Читать «Эрифилли. Стихотворения» онлайн - страница 12

Елена Константиновна Феррари

Один мой собрат по перу, человек очень известный, серьезный, не бросающий на ветер слов, умеющий и говорить, и внимательно слушать, – назовем его Ф., – прочитал мой очерк «Гибель “Лукулла"» и поспешил меня осведомить. Вот вкратце то, что он рассказал: Ф. в 1922 г. жил в Берлине. В литературных кружках Берлина он встречался с дамой Еленой Феррари, 22-23 лет, поэтессой. Феррари еще носила фамилию Голубевой. Маленькая брюнетка, не то еврейского, не то итальянского типа, правильные черты, хорошенькая. Всегда была одета в черное.

Портрет этот подходил бы ко многим женщинам, хорошеньким брюнеткам. Но у Елены Феррари была одна характерная примета: у ней недоставало одного пальца . Все пальцы сверкали великолепным маникюром. Только их было – девять .

С ноября 1922 года Ф. жил в Саарове под Берлином. Там же в санатории отдыхал Максим Горький, находившийся в ту пору в полном отчуждении от большевиков.

Однажды горький сказал Ф-у про Елену Феррари:

– Вы с ней поосторожнее. Она на большевичков работает. Служила у них в контрразведке. Темная птица. Она в Константинополе протаранила белогвардейскую яхту .

Ф., стоявший тогда вдалеке от белых фронтов, ничего не знал и не слыхал про катастрофу «Лукулла». Только прочитав мой фельетон, он невольно и вполне естественно связал это происшествие с тем, что слышал в Сааарове от Горького.

По слова Ф-а, Елена Феррари, видимо, варившаяся на самой глубине котла гражданской борьбы, поздней осенью 1923 года, когда готовившееся под сенью инфляционных тревог коммунистическое выступление в Берлине сорвалось, уехала обратно в советскую Россию, с заездом предварительно в Италию <…>

Слова Горького я счел долгом закрепить здесь для истории, куда отошел и Врангель, и данный ему большевиками под итальянским флагом морской бой, которым, как оказывается, управляла советская футуристка с девятью пальцами!

Воспроизводя свой мемуарный очерк в книжном издании, вышедшем в самом конце 1932 г., Чебышев заменил криптоним Ф. внешне более загадочным, а на деле более прозрачным – X. Речь здесь явно идет о Владиславе Ходасевиче, товарище Чебышева по редакции Возрождения, бывшем в свой берлинский период в числе самых близких Горькому лиц. По записи Ходасевича можно точно определить дату, когда именно произошел их с Чебышевым разговор о полученном от Горького предостережении в отношении Феррари: «2 марта 1932: В баре (Чебышев, о Феррари). В Возр<ождение>».

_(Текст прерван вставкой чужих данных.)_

/-! Steps of routers and rounds. -/

def State.updRound (s : State) (pid id k : Nat) (f : Round → Round) : State :=
  s.updColl pid id (fun c => ({ c with rounds := updNth f c.rounds k } : Coll).sweep)
def State.round (s : State) (pid id k : Nat) : Option Round := nth (s.coll pid id).rounds k

/-- Whether a round's time is up (R243). -/
def Coll.late (c : Coll) (rd : Round) (now : Nat) : Bool := c.tmo != 0 && decide (rd.started + c.tmo ≤ now)

/-- A router forms its value and passes it on (R241, R303); at the root it is the result (R240, R304), unless the round's time is up
(R243). -/
def State.routeRound (s : State) (pid id k r : Nat) : State :=
  let c := s.coll pid id
  match nth c.rounds k with
  | none => s
  | some rd =>
    if !rd.open_ || (mget none rd.passed r).isSome then s
    else
      match c.routed rd r with
      | some (some (v, t), fl) =>
        if s.cycles < t || (r == c.rootOf && c.late rd s.cycles) then s
        else s.updRound pid id k (fun rd => { rd with
          passed := mset none rd.passed r (some v), times := mset 0 rd.times (512 + r) s.cycles, flags := rd.flags ||| fl
          result := if r = c.rootOf then some v else none, endAt := s.cycles })
      | _ => s

/-- A round fails (R243): its partial values are discarded. -/
def State.failRound (s : State) (pid id k : Nat) : State :=
  let c := s.coll pid id
  match nth c.rounds k with
  | none => s
  | some rd =>
    if rd.open_ && c.late rd s.cycles then
      s.updRound pid id k (fun rd => { rd with failed := true, contrib := [], passed := [], flags := 0, endAt := s.cycles })
    else s

/-- The result, or the notice of its failure, reaches poster `j` (R242 to R244, R303), down the tree of the round's own configuration; one
who comes later has it 12 ck after the acceptance. A queue-form round counts as taken once its
element is in q5, not when that is popped: the model's choice (log 58). -/
def State.deliver (s : State) (pid id k j : Nat) : State :=
  match s.round pid id k with
  | none => s
  | some rd =>
    match nth rd.posters j with
    | none => s
    | some p =>
      let way := ({ s.coll pid id with cfg := rd.cfg } : Coll).wayDown p.core
      if rd.open_ || decide (s.cycles < max (rd.endAt + way) (p.came + 12)) then s
      else
        let s := s.updRound pid id k (fun rd => { rd with posters := delNth rd.posters j })
        let mine (r : PostedRound) : Bool := r.id == id && r.num == rd.num && r.ep == rd.ep
        match p.block with
        | none =>
          if p.gone then s
          else s.updCtx p.core p.ctx (fun x => { x with
            rounds := updIf mine (fun r => { r with res := rd.result, flags := rd.flags, failed := rd.failed }) x.rounds })
        | some a =>
          let (s, st) := match rd.result with
            | none => (s, cRedTimeout)
            | some v => match putBlock s p.who (cutPieces v.toNat (linePieces a.toNat 128)) with
              | (s, none) => (s, 0)
              | (s, some e) => (s, e)
          if p.gone then s
          else (s.updCtx p.core p.ctx (fun x => { x with rounds := x.rounds.filter (fun r => !(mine r && r.queue)) })).element
            p.core p.ctx 5 true (redElement (roundNum rd.num) (if rd.failed then 0 else rd.flags) st)

def execReductionContribution (s : State) : Host.Outcome State Fault Refusal :=
  .next (s.routeRound s.ev.pid s.ev.id s.ev.round s.ev.router)
def execReductionResultArrival (s : State) : Host.Outcome State Fault Refusal :=
  .next (s.deliver s.ev.pid s.ev.id s.ev.round s.ev.k)
def execReductionTimeout (s : State) : Host.Outcome State Fault Refusal :=
  .next (s.failRound s.ev.pid s.ev.id s.ev.round)

end Sys2Proof.Machine
end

Свидетельство Ходасевича позволяет расшифровать ряд странных деталей в отношениях Феррари и Горького. Ее письмо к Горькому от 22 апреля становится яснее, если предположить, что оно является откликом на слух о причастности Феррари к «работе на большевичков», имеющий происхождением дом Горького – скорее всего М. Пешкова, у которого были тесные связи с высшим руководством ГПУ. Это слух, всплывший как раз накануне выхода Эрифилли, не мог не нанести вреда столь быстро налаживавшейся новой, литературной биографии Феррари, а вдобавок поставил самого Горького в щекотливое положение. Непоявление, вопреки первоначальным планам, «сказок» Феррари во втором номере Беседы – как и то, что их издание отдельной книжкой не состоялось, – могло быть прямым следствием этого слуха, заставившего, по-видимому, Ходасевича возражать против включения кандидатуры со столь сомнительной политической репутацией в число возможных авторов горьковского журнала. Затруднительность положения Горького в те дни 1923 г. заключалась и в том, что он нимало не сочувствовал намеченной жертве не совсем удавшегося террористического акта – генералу Врангелю, и вряд ли осудил бы героические побуждения, приведшие Феррари в контрразведку.